AIM OF THE TASK: Which lines of the records below contain the string "near"? Report each of them.

** INPUT FOR THIS TASK follows **

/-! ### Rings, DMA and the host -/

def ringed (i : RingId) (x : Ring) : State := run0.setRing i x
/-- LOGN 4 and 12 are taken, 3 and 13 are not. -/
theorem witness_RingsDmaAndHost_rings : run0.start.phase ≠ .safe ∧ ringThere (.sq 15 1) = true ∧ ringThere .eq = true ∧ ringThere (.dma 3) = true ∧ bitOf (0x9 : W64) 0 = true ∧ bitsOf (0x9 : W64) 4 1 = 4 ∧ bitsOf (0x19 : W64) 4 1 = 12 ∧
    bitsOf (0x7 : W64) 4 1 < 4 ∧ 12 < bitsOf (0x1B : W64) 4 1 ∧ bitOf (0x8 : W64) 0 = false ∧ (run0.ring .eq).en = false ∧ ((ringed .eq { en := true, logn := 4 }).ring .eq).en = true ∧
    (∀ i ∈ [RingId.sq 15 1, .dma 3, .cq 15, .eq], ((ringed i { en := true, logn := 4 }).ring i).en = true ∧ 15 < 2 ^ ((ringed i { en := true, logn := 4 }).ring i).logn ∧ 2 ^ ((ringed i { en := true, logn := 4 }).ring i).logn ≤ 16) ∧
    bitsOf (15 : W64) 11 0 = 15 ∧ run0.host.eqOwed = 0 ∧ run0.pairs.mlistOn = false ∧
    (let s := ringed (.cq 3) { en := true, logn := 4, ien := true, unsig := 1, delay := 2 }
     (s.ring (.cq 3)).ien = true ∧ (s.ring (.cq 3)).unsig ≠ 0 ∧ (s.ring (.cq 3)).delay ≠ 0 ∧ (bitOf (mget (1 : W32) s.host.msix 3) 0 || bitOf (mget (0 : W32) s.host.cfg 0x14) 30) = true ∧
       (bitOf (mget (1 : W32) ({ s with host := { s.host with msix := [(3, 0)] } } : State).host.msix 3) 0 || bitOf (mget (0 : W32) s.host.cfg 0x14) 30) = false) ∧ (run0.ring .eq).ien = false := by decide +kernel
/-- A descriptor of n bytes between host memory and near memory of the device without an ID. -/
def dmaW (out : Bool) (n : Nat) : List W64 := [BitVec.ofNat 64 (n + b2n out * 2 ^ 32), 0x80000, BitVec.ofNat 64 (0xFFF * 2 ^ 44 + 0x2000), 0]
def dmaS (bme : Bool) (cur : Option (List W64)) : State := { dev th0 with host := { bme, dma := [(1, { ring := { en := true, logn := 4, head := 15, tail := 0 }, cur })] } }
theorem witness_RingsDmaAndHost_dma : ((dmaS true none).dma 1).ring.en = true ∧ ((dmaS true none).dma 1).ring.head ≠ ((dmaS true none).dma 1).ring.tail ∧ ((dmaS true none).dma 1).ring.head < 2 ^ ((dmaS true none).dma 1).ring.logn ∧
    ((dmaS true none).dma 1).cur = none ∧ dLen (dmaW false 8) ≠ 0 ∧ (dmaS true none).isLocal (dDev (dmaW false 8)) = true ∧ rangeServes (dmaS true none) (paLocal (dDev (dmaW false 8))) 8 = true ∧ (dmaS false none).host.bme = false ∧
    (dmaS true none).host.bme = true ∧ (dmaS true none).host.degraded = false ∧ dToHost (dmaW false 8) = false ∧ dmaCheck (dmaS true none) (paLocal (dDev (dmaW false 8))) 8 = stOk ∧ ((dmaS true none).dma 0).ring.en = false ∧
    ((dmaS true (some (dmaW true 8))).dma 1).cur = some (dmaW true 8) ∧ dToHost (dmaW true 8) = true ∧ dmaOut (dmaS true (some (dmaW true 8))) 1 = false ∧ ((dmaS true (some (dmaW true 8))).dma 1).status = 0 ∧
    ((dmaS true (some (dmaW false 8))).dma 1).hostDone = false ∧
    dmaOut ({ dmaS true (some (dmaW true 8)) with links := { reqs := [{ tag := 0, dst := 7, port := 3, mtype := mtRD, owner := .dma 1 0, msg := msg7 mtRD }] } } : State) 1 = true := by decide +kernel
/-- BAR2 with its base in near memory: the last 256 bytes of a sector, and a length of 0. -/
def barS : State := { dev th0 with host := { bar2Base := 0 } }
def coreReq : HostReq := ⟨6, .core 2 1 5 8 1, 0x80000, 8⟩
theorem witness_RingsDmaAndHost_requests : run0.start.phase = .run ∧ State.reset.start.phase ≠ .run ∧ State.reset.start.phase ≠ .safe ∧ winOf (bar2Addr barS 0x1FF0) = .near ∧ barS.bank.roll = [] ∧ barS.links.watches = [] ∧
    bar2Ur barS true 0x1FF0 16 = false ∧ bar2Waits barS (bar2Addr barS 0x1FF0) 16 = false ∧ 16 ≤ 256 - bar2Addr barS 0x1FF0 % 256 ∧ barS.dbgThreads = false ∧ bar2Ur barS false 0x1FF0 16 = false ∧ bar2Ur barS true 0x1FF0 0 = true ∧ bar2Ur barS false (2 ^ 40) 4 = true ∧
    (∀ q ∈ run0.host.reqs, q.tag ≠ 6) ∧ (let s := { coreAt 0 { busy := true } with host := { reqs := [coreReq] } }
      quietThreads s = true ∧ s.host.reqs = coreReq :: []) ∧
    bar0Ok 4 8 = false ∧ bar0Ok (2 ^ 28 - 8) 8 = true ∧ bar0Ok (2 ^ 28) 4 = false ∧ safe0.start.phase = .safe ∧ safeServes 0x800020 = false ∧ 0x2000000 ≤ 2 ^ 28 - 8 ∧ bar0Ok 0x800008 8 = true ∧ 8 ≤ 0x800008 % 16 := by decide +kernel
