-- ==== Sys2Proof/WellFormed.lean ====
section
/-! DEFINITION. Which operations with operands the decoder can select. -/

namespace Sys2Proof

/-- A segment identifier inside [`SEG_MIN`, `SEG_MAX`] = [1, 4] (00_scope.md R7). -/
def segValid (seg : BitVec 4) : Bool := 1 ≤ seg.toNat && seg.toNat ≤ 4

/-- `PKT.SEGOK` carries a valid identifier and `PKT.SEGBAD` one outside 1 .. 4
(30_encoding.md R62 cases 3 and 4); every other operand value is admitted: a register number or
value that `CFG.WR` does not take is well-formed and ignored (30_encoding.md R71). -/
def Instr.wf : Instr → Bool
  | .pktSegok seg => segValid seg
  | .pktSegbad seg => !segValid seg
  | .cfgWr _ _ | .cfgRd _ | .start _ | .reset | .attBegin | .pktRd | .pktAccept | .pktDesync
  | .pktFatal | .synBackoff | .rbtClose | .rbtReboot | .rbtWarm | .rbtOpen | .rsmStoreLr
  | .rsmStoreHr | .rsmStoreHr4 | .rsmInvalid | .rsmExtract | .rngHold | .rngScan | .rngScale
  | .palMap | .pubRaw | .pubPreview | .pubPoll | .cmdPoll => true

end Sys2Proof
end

** End of INPUT FOR THIS TASK **

OUTPUT:
/-- A descriptor of n bytes between host memory and near memory of the device without an ID. -/
/-- BAR2 with its base in near memory: the last 256 bytes of a sector, and a length of 0. -/
theorem witness_RingsDmaAndHost_requests : run0.start.phase = .run ∧ State.reset.start.phase ≠ .run ∧ State.reset.start.phase ≠ .safe ∧ winOf (bar2Addr barS 0x1FF0) = .near ∧ barS.bank.roll = [] ∧ barS.links.watches = [] ∧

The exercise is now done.